Maybe I just live on the planet, but I don’t have this problem with dB and to me, it sounds like you’re the alien. Maybe you could elaborate, or give a motivating example?

I just don’t remember encountering the problem you’re describing, and it’s unfamiliar to me. There’s something about your experience that I don’t understand, but I don’t know what it is.

viraptor a month ago | parent | next [-]

Moving from EE to audio to radio is enough to go through a few iterations of "people just write dB but mean completely different things". I got used to it, but that doesn't stop me from saying it's a bad idea and we should improve things for the next person.

klodolph a month ago | parent | next [-]

Audio, the only gotcha I’ve seen is that -10 is -10 dBu and +4 is +4 dBV. That one is sloppy.

But this comment doesn’t illustrate your point, and I still don’t really understand where you’re seeing this.

sanderjd a month ago | parent | prev [-]

Yeah exactly. Lots of people here can't seem to distinguish between "thing that I'm used to" and "thing that is good practice".

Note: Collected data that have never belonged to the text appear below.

-- ==== Sys2Proof/Tests/Slice0.lean ====
section
/-! SUPPORT. Tests: each coded instruction decodes from a word written out from the fields of R30 and R31, the checks of
R41 refuse ill-formed terms, single steps give what the spec's own examples and tables say, and the hypotheses of the
statements are met by concrete states. Every expected value is taken from the spec or worked out by hand from its rules. -/

namespace Sys2Proof.Tests

set_option Elab.async false

open Sys2Proof Sys2Proof.Machine

/-! ### Small machines -/

/-- A frame by its fields: form, GP, GS, LA, RET, D, A, B, C, X, I. -/
def tf (form : Form) (gp : BitVec 3) (gs : Bool) (la : BitVec 4) (ret : BitVec 2) (d a b c : Operand) (x : BitVec 21)
    (i : BitVec 32) : Frame := ⟨form, gp, gs, la, ret, d, a, b, c, x, i⟩

/-- An unguarded S-form frame. -/
def fs (d a b : Operand) : Frame := tf .s 7 false 0 0 d a b (.v 0) 0 0

/-- An unguarded M-form frame. -/
def fm (d a b c : Operand) (x : BitVec 21) : Frame := tf .m 7 false 0 0 d a b c x 0

/-- A wave on core 1 of one region, with one thread in lane 0 at 0x1000 and one decision in its queue; the first GiB is
mapped with class H. -/
def demo : State :=
  let s := State.reset.loadWord []
  { s with wgs := s.wgs.upd 0 fun y => { y with dq := [3] } }

/-- The same with registers of lane 0. -/
def demoV (v : NMap Word) : State := demo.updThread 128 0 fun t => { t with v := v }

/-- A Caller stream of cluster 0 beside a partner workgroup on core 1. -/
def demoC : State :=
  { demo with cur := callerKey, waves := demo.waves.ins callerKey (.loaded .caller 0 (BitVec.ofNat 64 loadPc)) }

/-- The instruction issues and its group is not empty. -/
def begins (s : State) (i : Instr) (fits : Ctx → State → Bool := fun _ _ => true) : Bool :=
  match s.startOf i fits with
  | .go c _ => !c.group.isEmpty
  | .stop _ => false

/-- The state after one instruction. -/
def after (s : State) (i : Instr) : State :=
  match exec i s with
  | .next t => t
  | _ => s

/-- A register of lane 0 of the wave that issued. -/
def regAfter (s : State) (i : Instr) (n : Nat) : Word :=
  match (after s i).thread? s.cur 0 with
  | some t => t.reg n
  | none => 0

/-- The words are read as the instructions beside them, and the encoder gives the words back. -/
def reads (u : Unit2) (l : List (Nat × Nat × Instr)) : Bool :=
  l.all fun e => decide (decodeTableWord e.1 e.2.1 = some e.2.2) && decide (encode u e.2.2 = some (BitVec.ofNat 128 e.2.1))

/-! ### Decoding: words written field by field from R30, R31 and the families' layouts

The fields of a literal stand in the order I, X, C, MINOR, MOD, B, A, D, RET, LA, GS, GP, OP, LEN. -/

/-- Words and what they stand for, part 1. -/
def wordsInteger : List (Nat × Nat × Instr) := [
  (64, 0b0000_0001000_10001111111_00000000101_00000001100_00_0000_0_111_00000000_00,
    .iadd (tf .s 7 false 0 0 (.v 12) (.v 5) (.lit 127) (.v 0) 0 0) .s32 true),
  (128, 0b11111111111111111111111111111111_000000000000000000000_00000000000_0001_0010000_00000000000_10011111111_01111111111_00_0000_0_111_00000000_10,
    .isub (tf .l 7 false 0 0 (.v 1023) (.s 127) (.v 0) (.v 0) 0 4294967295) .z32 false),
  (96, 0b000000000000000000000_11000000001_0010_0010011_00000000110_00000000100_00000001010_00_0000_0_111_00000000_01,
    .iaddc (tf .m 7 false 0 0 (.v 10) (.v 4) (.v 6) (.p 1) 0 0) 3),
  (64, 0b0011_0010111_00000000110_00000000100_00000001010_00_0000_1_010_00000000_00,
    .isubb (tf .s 2 true 0 0 (.v 10) (.v 4) (.v 6) (.v 0) 0 0) 7),
  (64, 0b0100_1001000_10010000110_00000000100_00000001010_00_0000_0_111_00000000_00,
    .iadd64 (tf .s 7 false 0 0 (.v 10) (.v 4) (.s 6) (.v 0) 0 0) .z64 true),
  (96, 0b000000000000000000000_00000000000_0000_0100000_11000010010_00000000100_10010000011_00_0000_0_111_00000001_01,
    .imul (tf .m 7 false 0 0 (.s 3) (.v 4) (.k 2) (.v 0) 0 0) .b32 false),
  (64, 0b0001_0000000_10110000001_00000000100_00000000011_00_0000_0_111_00000001_00,
    .imulhi (tf .s 7 false 0 0 (.v 3) (.v 4) (.sr 1) (.v 0) 0 0) .s32),
  (96, 0b000000000000000000000_00000000110_0010_0001000_00000000101_00000000100_00000000011_11_0000_0_111_00000001_01,
    .imad (tf .m 7 false 0 3 (.v 3) (.v 4) (.v 5) (.v 6) 0 0) .s32 true),
  (96, 0b000000000000000000000_00000000110_0011_0010000_00000000101_00000000100_00000000010_00_0000_0_111_00000001_01,
    .imadw (tf .m 7 false 0 0 (.v 2) (.v 4) (.v 5) (.v 6) 0 0) .z32),
  (64, 0b0000_0001000_00000000101_00000000100_00000000010_00_1111_0_111_00000010_00,
    .idiv (tf .s 7 false 15 0 (.v 2) (.v 4) (.v 5) (.v 0) 0 0) .s32 true)]

theorem test_decode_integer : reads .w wordsInteger = true := by decide +kernel

theorem test_begins_integer : wordsInteger.all (fun e => begins demo e.2.2) = true := by decide +kernel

But these are totally different. I'm used to and thus comfortable with lots of things that are nonetheless terrible!

00N8 a month ago | parent | prev | next [-]

I often see pop sci articles saying something like '400 dB would represent a sound strong enough to tear the world apart', or 'military sonar is X dB -- strong enough to liquefy your organs at Y distance'. It's rarely clear to me which of these usages of 'dB' are directly comparable. I think the dB measurement for sonar is a different scale/unit than the one for hearing damage thresholds in air, but I couldn't figure out how to convert between the two last time I spent a few minutes trying to look it up, so in my opinion it can be fairly confusing.

sanderjd a month ago | parent | prev [-]

The explanation and motivating examples are in the article.

klodolph a month ago | parent [-]

The article only had bad examples in it, I was hoping for perspective from someone that made sense.

The voltage / power example doesn’t make sense. It’s always power or voltage squared, which are equivalent when the load is resistive.

sanderjd a month ago | parent [-]

The articles examples were fine. You (and lots of others here) are being obtuse.